A line passing through two given points P1(x1,y1) and P2(x2,y2) is given by
(y2-y1)(x-x1) - (x2-x1)(y-y1) =0
substitute P1(-9,-6), P2(-6,-3) to get
(-3-(-6)(x-(-9)) - (-6-(-9))(y-(-6))=0
or
x-y+3=0
after dividing both sides of the equal sign by 3.
A=1, B=-1, C=3.
Check
-9-(-6)+3=0
-6-(-3)+3=0
OK.
1. To find the equation of a line that is perpendicular to another line, we need to know that the slopes of the two lines are negative reciprocals of each other.
First, let's find the slope of the given line. The equation 5x + 5y + 9 = 0 can be rewritten as 5y = -5x - 9 by isolating the y-term. Dividing both sides by 5, we get y = -x - 9/5, which is in slope-intercept form (y = mx + b), where m is the slope of the line.
The slope of the given line is -1.
Since the line we're looking for is perpendicular, its slope will be the negative reciprocal of -1. In other words, the slope of the line we want is 1.

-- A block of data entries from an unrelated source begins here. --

/-- A stand whose run-out is DUE and whose ready arm holds grade 45. -/
def dueStand : Stand :=
  { standOf running 4 with
      armA := { ArmRecord.cleared with state := .running, caliper := some 250, core := some 1100 },
      armB := { ArmRecord.cleared with state := .prepared, grade := 45 }, history := [1100], nextSeq := 17 }

/-- A splicer with an OUT entry has its GO on its way; without one the ACCEPTED limit starts at once. -/
theorem test_hyp_go :
    let p := setStandRec running 4 dueStand
    let q := { p with si := { p.si with outMap := [{ output := .splicer 4, node := 20, channel := 3 }] } }
    let crawl := setStandRec running 4 { dueStand with armB := ArmRecord.cleared }
    (evalStand 4 q).rif.port.isSome ∧ (standOf (evalStand 4 p) 4).acceptBy = some 200 ∧ (standOf (evalStand 4 p) 4).splice = .sent
    ∧ (writeSplice 4 crawl).sg.slots.get (Slot.splice 4).idx = { active := true, value := 5000 }
    ∧ (writeSplice 4 p).sg.slots.get (Slot.splice 4).idx = { active := true, value := min dueStand.maxSpeed 100000 }
    ∧ (writeSplice 4 running).sg.slots.get (Slot.splice 4).idx = { active := false, value := 0 } := by
  decide +kernel

/-- A stand whose GO number 1, of grade 31, is in this state. -/
def spliced (x : SpliceState) : Part :=
  setStandRec running 4 { standOf running 4 with splice := x, recent := some { seq := 1, arm := .b, grade := 31, isOpen := true } }

/-- Splicer reports: of another number, of codes out of range, ACCEPTED, DONE and a web break. -/
theorem test_hyp_splicer :
    splicerSample 4 2 2 (spliced .sent) = spliced .sent ∧ splicerSample 4 0 1 (spliced .sent) = latch .badSample (spliced .sent)
    ∧ splicerSample 4 7 1 (spliced .sent) = latch .badSample (spliced .sent) ∧ (standOf (splicerSample 4 1 1 (spliced .sent)) 4).splice = .active
    ∧ splicerSample 4 1 1 (spliced .active) = spliced .active
    ∧ (splicerSample 4 2 1 (spliced .active)).wt.track.map (fun e => (e.kind, e.start, e.extent)) = [(.spliceJoint 4 31, 0, some 5000)]
    ∧ (splicerSample 4 5 1 (spliced .active)).sg.slots.get Slot.webBreak.idx = { active := true, value := 0 } := by
  decide +kernel

/-! ### Glue and heat -/

/-- LOAD RECIPE with fields of 32 bits, and of a recipe whose breakpoint speeds do not rise. -/
theorem test_hyp_load_wide :
    let args := words (1 :: recipeFields)
    let flat := recipeFields.set 9 300
    Asks (asking config 32 args) 32 (4 :: List.replicate 42 4) (1 :: recipeFields) (request 32 args)
    ∧ (recipeOf false (recipeFields.set 5 4294967276)).inRange = true ∧ (recipeOf false recipeFields).inRange = false
    ∧ (recipeOf true flat).rising = false
    ∧ Asks (asking config 32 (words (1 :: flat))) 32 (4 :: List.replicate 42 4) (1 :: flat) (request 32 (words (1 :: flat))) := by
  unfold Asks; decide +kernel

/-- A glue unit whose setpoint has been posted and settled, with a measured gap at the tolerance and beyond it. -/
theorem test_hyp_glue_sample :
    let p := setGlue running 2 { running.bc.glue.get 2 with testSet := some 180, testTol := some 30, settleBy := none }
    let t := (glueSample 2 211 p).1
    glueSample 2 210 p = (p, []) ∧ (t.bc.glue.get 2).deviation = true ∧ (t.bc.glue.get 2).entry = some 1 ∧ t.wt.track.map TrackEntry.extent = [none]
    ∧ ((glueSample 2 150 t).1.bc.glue.get 2).deviation = false ∧ glueSample 2 149 t = (t, [])
    ∧ (glueSample 0 211 (setGlue fullOfMarks 0 (p.bc.glue.get 2))).1.wt = fullOfMarks.wt ∧ running.wt.line = .single := by
  decide +kernel

/-- A point at a region's start, at the end of the list's first region, and before the first; a zone without an average, and one in deficit. -/
theorem test_hyp_lookup_and_heat :
    let p := setRegions running [{ orderRegion with start := 10, stop := some 20 }, newRegion none 20 10000 302 false]
    let z := loaded 1 (setZone running 0 { running.bc.zones.get 0 with history := [1838], acting := some 1, requested := some 1 })
    lookupAt p 10 (some 9) = some 1 ∧ lookupAt p 20 (some 9) = some 9 ∧ lookupAt p 9 (some 9) = some 9
    ∧ zoneState running 0 = .unset ∧ zoneState z 0 = .tracking ∧ (0 : Fin 8).val < running.bc.zoneCount
    ∧ (writeHeat 0 z).sg.slots.get (Slot.heat 0).idx = { active := true, value := 45200 }
    ∧ (writeHeat 0 running).sg.slots.get (Slot.heat 0).idx = { active := false, value := 0 } := by
  decide +kernel

/-! ### The dry end -/

/-- A first report gives the first region its first cut number. -/
theorem test_hyp_first_report :
    let p := setRegions { running with wt := { running.wt with board := { running.wt.board with pos := 12000 } } } [initialRegion 10000]
    (knifeSample 700 10000 p).os.regions.map (fun r => (r.first, r.attributed)) = [(some 700, 1)] ∧ (knifeSample 700 10000 p).dec.kLast = some 12000 := by
  decide +kernel

/-- A part in RUN at B = 5,000 whose swap is in this state, with a swap record whose zone, if it has one, is entry 1. -/
def swapping (x : SwapState) (late : Bool) (entry : Option Nat) : Part :=
  let p := setTrack { running with wt := { running.wt with board := { running.wt.board with pos := 5000 } } } (if entry.isSome then [swapAt 1 3000 2000] else [])
  { p with dec := { p.dec with swap := x, swapRec := some { start := 3000, entry := entry, extent := 2000, late := late }, inactive := .ready 118 } }

/-- A swap point that is reached, a slitter that is late at the end of its zone, and a SWAPPED that closes a late zone, with an entry and without. -/
theorem test_hyp_swap :
    let late (e : Option Nat) := (testSlitterLate (swapping .requested false e)).1.wt.track.map (fun e => (e.start, e.extent))
    let done (l : Bool) (e : Option Nat) := (slitterSample 2 118 (swapping .requested l e)).dec
    (testSwapPoint (swapping .none false none)).dec.swap = .requested ∧ late (some 1) = [(3000, none)] ∧ late none = [(5000, none)]
    ∧ (done false (some 1)).swap = .done ∧ (done true (some 1)).active = some 118 ∧ (done false none).inactive = .free
    ∧ slitterSample 2 118 (swapping .done false none) = swapping .done false none := by
  decide +kernel

/-- A cut-queue entry. -/
def cutOf (n : Nat) : CutEntry := { cut := n, tag := 6201, knifeTime := 0, stackEnd := false, orderEnd := false }

/-- A good cut at a queue with a place and at a full one; an arrival, and one more than the queue holds; order ends with an entry and without. -/
theorem test_hyp_cut_queue :
    let p := setCuts { producing with sc := { producing.sc with lastArrival := some 65535 } } [cutOf 301, cutOf 302]
    let full := setCuts producing (List.replicate 64 (cutOf 301))
    (takeGood 303 orderRegion order p).1.sc.cuts.length = 3 ∧ (takeGood 303 orderRegion order full).2 = true
    ∧ (stackerSample 0 p).sc.cuts = [cutOf 302] ∧ (stackerSample 2 p).sc.phantom = 1
    ∧ (orderEnded orderRegion order p).sc.cuts.map CutEntry.orderEnd = [false, true]
    ∧ orderEnded orderRegion order producing = postOrderEnd 6201 (postEject 6201 producing) := by
  decide +kernel

/-- R62: two cuts lie on a stack of height 10 whose height becomes 1; the countdown then stands at the height, where the order's end posts no EJECT (log 42). -/
theorem test_lowered_height :
    countdownAfter 10 1 8 = 1
    ∧ orderEnded { orderRegion with countdown := 1 } { order with stackHeight := 1 } producing = postOrderEnd 6201 producing := by
  decide +kernel

/-! ### Requests -/

/-- MAP WRITE of an IN entry whose input is free, is bound to its key and is bound to another; MAP CLEAR of a key held and of one not held. -/
theorem test_hyp_map_in :
    let write := words [1, 12, 0, 10, 0]
    let clear := words [1, 12, 0]
    let p : Part := { config with si := { config.si with inMap := [{ node := 12, channel := 0, input := .knife, state := .fresh, last := some 5 }] } }
    Asks (asking p 22 write) 22 [4, 4, 4, 4, 4] [1, 12, 0, 10, 0] (request 22 write) ∧ inputOfCodes 10 0 = some .knife
    ∧ Asks (asking p 23 clear) 23 [4, 4, 4] [1, 12, 0] (request 23 clear)
    ∧ ((after .mapWrite (asking p 22 write)).map (fun q => q.si.inMap.map (fun e => (e.state, e.last)))) = some [(.waiting, none)]
    ∧ ((after .mapWrite (asking p 22 (words [1, 13, 0, 10, 0]))).map (fun q => q.si.inMap)) = some p.si.inMap
    ∧ ((after .mapClear (asking p 23 clear)).map (fun q => q.si.inMap)) = some []
    ∧ ((after .mapWrite (asking config 22 write)).map (fun q => q.si.inMap.length)) = some 1 := by
  unfold Asks; decide +kernel

/-- READ STATUS of sections 2 and 5. -/
theorem test_hyp_status_lists :
    Asks (asking running 44 (words [5, 0])) 44 [4, 4] [5, 0] (request 44 (words [5, 0])) ∧ Asks (asking config 44 (words [2, 4])) 44 [4, 4] [2, 4] (request 44 (words [2, 4])) := by
  unfold Asks; decide +kernel

/-! ### The ring and the sensors -/

/-- A pending setpoint in its own queue, in the other queue, and waiting; a full queue; an output without an OUT entry. -/
theorem test_hyp_setpoint_place :
    let old : Message := .command (.driveCeiling 4) 20 0
    let new : Message := .command (.driveCeiling 5) 20 0
    let other : Message := .notice (.alarm .backlog 1 1)
    let place (r : Rif) : Part := placeSetpoint .driveCeiling true new { sending with rif := r }
    let r := sending.rif
    (place { r with urgent := [other, old, other] }).rif.urgent = [other, new, other]
    ∧ (place { r with normal := [other, old, other] }).rif.normal = [other, other] ∧ (place { r with normal := [other, old, other] }).rif.urgent = [new]
    ∧ (place { r with urgentWait := [{ msg := old, late := true }] }).rif.urgentWait = [{ msg := new, late := false }]
    ∧ (place { r with urgent := List.replicate 15 other }).rif.urgent.length = 16
    ∧ (place { r with urgent := List.replicate 16 other }).rif.urgentWait = [{ msg := new, late := false }]
    ∧ outEntry running .driveCeiling = none ∧ (outEntry bindable .driveCeiling).isSome := by
  decide +kernel

/-- A source that is learned, one that is heard again, and one that a full roster leaves out. -/
theorem test_hyp_roster :
    let full : Part := { config with rif := { config.rif with roster := (List.range 64).map (fun k => { node := k + 100, lastHeard := 0 }) } }
    let once := learn 9 { config with time := 5 }
    once.rif.roster = [{ node := 9, lastHeard := 5 }] ∧ (learn 9 { once with time := 8 }).rif.roster = [{ node := 9, lastHeard := 8 }]
    ∧ (learn 9 full).rif.roster = full.rif.roster ∧ (alarmOf (learn 9 full) .rosterFull).latch = true
    ∧ (frame 1 9 3 10 [46, 0, 7]).src.toNat ≤ 239 := by
  decide +kernel

/-- The lost flag is set while the node of an OUT entry is absent, and cleared once it is heard. -/
theorem test_hyp_lost :
    let p : Part := { running with si := bindable.si }
    let t := testLost p
    t.rif.lost = true ∧ t.sg.slots.get Slot.actuatorLost.idx = { active := true, value := 5000 } ∧ testLost config = config ∧ testLost running = running
    ∧ (learn 20 t).rif.lost = false ∧ (learn 20 t).sg.slots.get Slot.actuatorLost.idx = { active := false, value := 0 } ∧ testLost t = t := by
  decide +kernel
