/-- A queued FECB frame: priority 0 power step, 1 tuner, 2 raw; chain (power, tuner), chip select, earliest start, descriptor, and for a device-initiated frame its scheduled start. -/
structure Frame where
  prio : Nat
  chain : Nat
  cs : Nat
  kind : FrameKind
  at_ : Nat
  id : Option Nat
  sched : Option Nat
deriving DecidableEq, Repr

/-- An FECB bus (R86, R87). -/
structure Fecb where
  div : Nat
  mode3 : Bool
  gap : Nat
  tmpl : Tab Word
  queue : List Frame
  /-- the frame in progress, its bits and its end -/
  cur : Option (Frame × BitVec 24 × Nat)
  /-- the time from which the next frame may start -/
  freeAt : Nat
deriving DecidableEq, Repr

/-- A bus at reset. -/
def Fecb.reset : Fecb := { div := 4, mode3 := false, gap := 2, tmpl := [], queue := [], cur := none, freeAt := 0 }

/-- The reading of one antenna that a schedule switches (R82, R83): side 0 donor, 1 service. -/
structure Ant where
  /-- the direction whose chains are ungated: none, transmit or receive -/
  txOpen : Bool
  rxOpen : Bool
  /-- PA_EN may be high; LNAB is driven high by the turnaround; TDDSW stands in its transmit position -/
  paOk : Bool
  lnabHigh : Bool
  swTx : Bool
  /-- a turnaround in progress: leaving transmit, its start, steps done -/
  turn : Option (Bool × Nat × Nat)
deriving DecidableEq, Repr

/-- An antenna while no turnaround has run: its receive position (R80). -/
def Ant.reset : Ant := { txOpen := false, rxOpen := true, paOk := false, lnabHigh := false, swTx := false, turn := none }

/-- TDD_STAT.SYNC. -/
inductive Sync where | off | acquiring | locked | holdover
deriving DecidableEq, Repr

/-- A TDD schedule (R77-R82). -/
structure Sched where
  cfg : Word
  ofs : Word
  side : Word
  tim : Word
  ssbf : Word
  pat : Tab Word
  sync : Sync
  wrBlocked : Bool
  lossCnt : Nat
  hits : Nat
  lastEv : Option Nat
  refEv : Nat
  /-- when SYNC became HOLDOVER and when it last became LOCKED -/
  lossAt : Option Nat
  lockedAt : Option Nat
  donor : Ant
  service : Ant
deriving DecidableEq, Repr

/-- A schedule at reset. -/
def Sched.reset : Sched :=
  { cfg := 0, ofs := 0, side := 0, tim := 0x00AF6419, ssbf := 0, pat := [], sync := .off, wrBlocked := false, lossCnt := 0, hits := 0, lastEv := none,
    refEv := 0, lossAt := none, lockedAt := none, donor := Ant.reset, service := Ant.reset }

/-- The RFE block (chapter 3). -/
structure Rfe where
  chains : Tab Chain
  tx : Tab TxCh
  dcb : Tab Dcb
  fecb : Tab Fecb
  scheds : Tab Sched
  tddsw : Word
  refOk : Bool
  ckLocked : BitVec 4
deriving DecidableEq, Repr

/-- RFE at reset. -/
def Rfe.reset : Rfe := { chains := [], tx := [], dcb := [], fecb := [], scheds := [], tddsw := 0, refOk := false, ckLocked := 0 }

/-- Slot states (Table 2-4). -/
inductive SlotSt where | free | configured | settling | active | held
deriving DecidableEq, Repr

/-- A cross-fade in progress (R47, R48): its swap, its length in slot samples, its start, when it was paused, and the time it has stood still. -/
structure Fade where
  id : Nat
  len : Nat
  start : Nat
  paused : Option Nat
  lost : Nat
deriving DecidableEq, Repr

/-- A band slot (R31-R52). -/
structure Slot where
  st : SlotSt
  preset : Nat
  rate : Nat
  bw : Nat
  rxfreq : Int
  txfreq : Int
  stream : Bool
  dest : Half
  pdly : Half
  ntaps : Nat
  bankA : List Word
  bankB : List Word
  tagA : Half
  tagB : Half
  activeB : Bool
  fade : Option Fade
  settleAt : Nat
  /-- the start of a ramp-down under R37 and the SLOT_DISABLE it belongs to -/
  ramp : Option (Nat × Nat)
  satCnt : Word
  supCnt : Nat
  shortCnt : Nat
  /-- GROUP of the entry that authorises the slot (R181) -/
  group : Option Nat
deriving DecidableEq, Repr

/-- A FREE slot. -/
def Slot.reset : Slot :=
  { st := .free, preset := 0, rate := 0, bw := 0, rxfreq := 0, txfreq := 0, stream := false, dest := 0, pdly := 0, ntaps := 0, bankA := [], bankB := [],
    tagA := 0, tagB := 0, activeB := false, fade := none, settleAt := 0, ramp := none, satCnt := 0, supCnt := 0, shortCnt := 0, group := none }

/-- Instance states (Table 4-3). -/
inductive CxSt where | unassigned | idle | search | acquire | track | joined
deriving DecidableEq, Repr

/-- The phase of a seed under R118. -/
inductive SeedPhase where | loading | screening | waiting | fading
deriving DecidableEq, Repr

/-- A seed under way (R118, R119). -/
structure Seed where
  id : Nat
  phase : SeedPhase
  screened : Bool
  since : Nat
  set : List Coef
  /-- the power-step scaling of the set since it was loaded, in 0.01 dB (R115) -/
  scale : Int
  len : Nat
  paused : Option Nat
  lost : Nat
deriving DecidableEq, Repr

/-- The CX block's policy registers. -/
structure CxPolicy where
  eps : Nat
  muExp : Nat
  growthExp : Nat
  dwin : Nat
  refMin : Nat
  eMax : Int
  eFloor : Int
  peakTh : Nat
  srchExp : Nat
  pre : Nat
deriving DecidableEq, Repr

/-- CX policy at reset. -/
def CxPolicy.reset : CxPolicy :=
  { eps := 16, muExp := 4, growthExp := 3, dwin := 10, refMin := 50, eMax := 1200, eFloor := -6000, peakTh := 12, srchExp := 21, pre := 32 }

/-- A canceller instance (chapter 4) with its installation model and plausibility (R150, R151). Figures in 0.01 dB. -/
structure Inst where
  st : CxSt
  heldSt : CxSt
  tx : Nat
  rx : Nat
  join : Bool
  auto : Bool
  bulk : Nat
  peak : Nat
  searched : Bool
  extRxg : Int
  valid : Bool
  iso : Int
  ll : Int
  depth : Int
  dmeas : Int
  tape : Int
  pubAt : Option Nat
  frozen : Bool
  main : List Coef
  /-- the power-step scaling of the main set since it was formed, in 0.01 dB (R115) -/
  scale : Int
  /-- the shadow of the last tested cycle, and whether the gradient of the last cycle is usable: a candidate is then in flight -/
  cand : Option (List Coef)
  gradOk : Bool
  cycleAt : Nat
  winAt : Nat
  /-- the policy that the running cycle, and the running window or search, began with, where a write has changed it since (R129) -/
  cycPol : Option CxPolicy
  winPol : Option CxPolicy
  promo : Word
  rejRes : Nat
  rejGrowth : Nat
  blocked : Nat
  seedRej : Nat
  seed : Option Seed
  /-- the previous publication of ISO since VALID was cleared: value and time (R150) -/
  prevIso : Option (Int × Nat)
  lastEh : Option Int
  /-- speculative telemetry values (R279) -/
  specRatio : Word
  specEnergy : Word
  isoMin : Nat
  isoMax : Nat
  rateMax : Nat
  implaus : Bool
  failRange : Bool
  failJump : Bool
  failRate : Bool
  good : Nat
  staleSeen : Bool
deriving DecidableEq, Repr

/-- An instance at reset. -/
def Inst.reset : Inst :=
  { st := .unassigned, heldSt := .acquire, tx := 0, rx := 0, join := false, auto := false, bulk := 0, peak := 0, searched := false, extRxg := 0, valid := false,
    iso := 0, ll := 0, depth := 0, dmeas := 0, tape := 0, pubAt := none, frozen := false, main := [], scale := 0, cand := none, gradOk := false, cycleAt := 0,
    winAt := 0, cycPol := none, winPol := none, promo := 0, rejRes := 0, rejGrowth := 0, blocked := 0, seedRej := 0, seed := none, prevIso := none, lastEh := none, specRatio := 0,
    specEnergy := 0, isoMin := 0, isoMax := 20000, rateMax := 65535, implaus := false, failRange := false, failJump := false, failRate := false, good := 0,
    staleSeen := false }

/-- A slot's gain stage and loop (chapter 5). Gains in codes of 0.05 dB; the accumulator in hundredths of a code; set-points in 0.01 dB and their accumulator in 0.0005 dB. -/
structure Gain where
  agcEn : Bool
  agcSrc : Bool
  spRef : Bool
  interp : Bool
  lutset : Nat
  win : Nat
  host : Int
  target : Int
  acc : Int
  applied : Int
  cap : Int
  capl : Int
  capm : Int
  mcapValid : Bool
  spTarget : Int
  spAcc : Int
  spEff : Int
  pmeas : Option Int
  /-- PMEAS_SEQ: periods that were not void -/
  pmeasSeq : Nat
  slewUp : Nat
  slewDn : Nat
  margin : Nat
  marginUse : Nat
  cold : Bool
  stale : Bool
  nogov : Bool
  govCx : Nat
  ramp : Nat
  /-- the present tick interval's move, and the set-point's, have been used (R134) -/
  used : Bool
  spUsed : Bool
  /-- R111: a move above 0.05 dB or a cut in this interval; quiet intervals still needed -/
  fastNow : Bool
  quietLeft : Nat
  /-- an accumulator above CAP waits for the cut of R137 -/
  cutDue : Bool
  agcLimit : Bool
  limitSince : Option Nat
  bankB : Bool
  request : Option Int
  nrise : Option Int
  marginQ : Option Int
  supCnt : Nat
  cutCnt : Nat
  /-- an object released while the slot stayed muted held OSC (R199) -/
  oscHeld : Bool
deriving DecidableEq, Repr

/-- A gain stage at reset. -/
def Gain.reset : Gain :=
  { agcEn := false, agcSrc := false, spRef := false, interp := false, lutset := 0, win := 100, host := 0, target := 0, acc := -120000, applied := -1200,
    cap := -1200, capl := -1200, capm := -1200, mcapValid := false, spTarget := -2000, spAcc := -40000, spEff := -2000, pmeas := none, pmeasSeq := 0, slewUp := 100, slewDn := 100,
    margin := 1500, marginUse := 2500, cold := false, stale := false, nogov := false, govCx := 0, ramp := 0, used := false, spUsed := false, fastNow := false,
    quietLeft := 0, cutDue := false, agcLimit := false, limitSince := none, bankB := false, request := none, nrise := none, marginQ := none, supCnt := 0, cutCnt := 0, oscHeld := false }
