/-- Checks of JL_STREAM_CLOSE (R381). -/
def chkStreamClose (port stream : Byte) (s : State) : Checks :=
  let recv := stream.getLsbD 7
  let n := stream.toNat % 16
  { range := firstBad [(8, decide (port.toNat ≤ 3)), (9, decide (stream.toNat % 128 ≤ 11))]
    state := if !recv && s.strNamed port.toNat n then refState else none
    worst := some (if recv then s.nextSmp chainBlk - s.now + chainBlk else s.nextGrid schedTk - s.now) }

/-- A JL_STREAM_CLOSE waits for its boundary; a CLOSED stream needs nothing. -/
def startStreamClose (p : Pend) (port stream : Byte) (s : State) : State :=
  let k := strIdx port.toNat (stream.getLsbD 7) (stream.toNat % 16)
  if (s.strm k).st = .closed then s.complete p .ok 0 0
  else s.updStrm k (fun x => { x with closing := match x.closing with | some id => some id | none => some p.id })

/-- A JL_STREAM_CLOSE of a stream. -/
def isStreamClose (k : Nat) (p : Pend) : Bool := match p.desc with | .jlStreamClose pt st => decide (strIdx pt.toNat (st.getLsbD 7) (st.toNat % 16) = k) | _ => false

/-- A stream is CLOSED, its closes complete OK, and the partner hears of it. -/
def State.streamClosed (s : State) (p : Nat) (recv : Bool) (n : Nat) : State :=
  let k := strIdx p recv n
  let x := s.strm k
  let s1 := s.updStrm k (fun _ => { Strm.reset with sat := x.sat, err := x.err })
  let s2 := match x.id with | some id => s1.completeId id .superseded 0 0 | none => s1
  (({ s2 with jl := { s2.jl with dirty := true } }).completeAll (isStreamClose k) .ok).portSend p (s2.closeMsg p recv n)

/-- STREAM_STOP: a closing send stream stops at the next schedule boundary (R381). -/
def State.streamStop (s : State) (p n : Nat) : State :=
  let x := s.strm (strIdx p false n)
  if x.closing ≠ none ∧ s.onGrid schedTk ∧ (s.pends (isStreamClose (strIdx p false n))).any (fun q => decide (q.acc < s.now)) then s.streamClosed p false n else s

/-- RECEIVE_STREAM_RAMP_DOWN: the ramp begins at the next chain-grid boundary and ends one block later (R381). -/
def State.streamRamp (s : State) (p n : Nat) : State :=
  let k := strIdx p true n
  if (s.strm k).closing = none ∨ !s.onSmp chainBlk then s
  else match (s.pends (isStreamClose k)).head? with
    | some q =>
      if s.now ≤ q.acc then s
      else if q.committed then s.streamClosed p true n
      else s.updPend q.id (fun q => { q with committed := true, start := s.now })
    | none => s.streamClosed p true n

/-- STREAM_REQ received (Table 13-8). -/
def State.streamReq (s : State) (h : MsgHdr) (stream rate column phase : Byte) (start : Word64) : State :=
  s.takeLocal h false (fun a =>
    let p := h.port.val
    let k := strIdx p true (stream.toNat % 12)
    let x := a.strm k
    let r := if x.st ≠ .listen ∨ 11 < stream.toNat then 1 else if x.rate ≠ rate.toNat then 2 else 0
    let b := if r = 0 then a.updStrm k (fun x => { x with col := column.toNat, phase := phase.toNat, start := some (a.ofDtime start.toNat), agreed := true }) else a
    b.portSend p (a.localMsg p 0x20 true (leBytes 4 r)))

/-- The send stream of a port whose STREAM_REQ is the oldest without a response. -/
def State.oldestReq (s : State) (p : Nat) : Option Nat :=
  (((List.range 12).filter (fun n => let x := s.strm (strIdx p false n); decide (x.start ≠ none) && !x.agreed)).foldl (fun a n =>
    let t := (s.strm (strIdx p false n)).reqAt
    match a with
    | some (u, m) => if t < u then some (t, n) else some (u, m)
    | none => some (t, n)) none).map (fun e => e.2)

Now we have the slope (m = 1) and the point (3, 4) that the line passes through. We can use the point-slope form of a line to write the equation:
y - y1 = m(x - x1), where (x1, y1) is a given point and m is the slope.
Plugging in the values, we get:
y - 4 = 1(x - 3)
Expanding and simplifying:
y - 4 = x - 3
Rearranging to fit the general form (Ax + By + C = 0):
x - y - 1 = 0
Therefore, A = 1, B = -1, and C = -1.
2. To find the equation of a line that passes through two given points, we can use the point-slope form or the slope-intercept form of a line.
Let's use the point-slope form, which is y - y1 = m(x - x1), where (x1, y1) is a given point and m is the slope.
Given points: (-9, -6) and (-6, -3)
First, let's find the slope (m) using the formula: m = (y2 - y1) / (x2 - x1)
m = (-3 - (-6)) / (-6 - (-9))
= (-3 + 6) / (-6 + 9)
= 3 / 3
= 1
Now we have the slope (m = 1) and the point (-9, -6) that the line passes through.
Using the point-slope form:
y - (-6) = 1(x - (-9))
Expanding and simplifying:
y + 6 = x + 9
Rearranging to fit the general form (Ax + By + C = 0):
x - y - 3 = 0
Therefore, B = -1.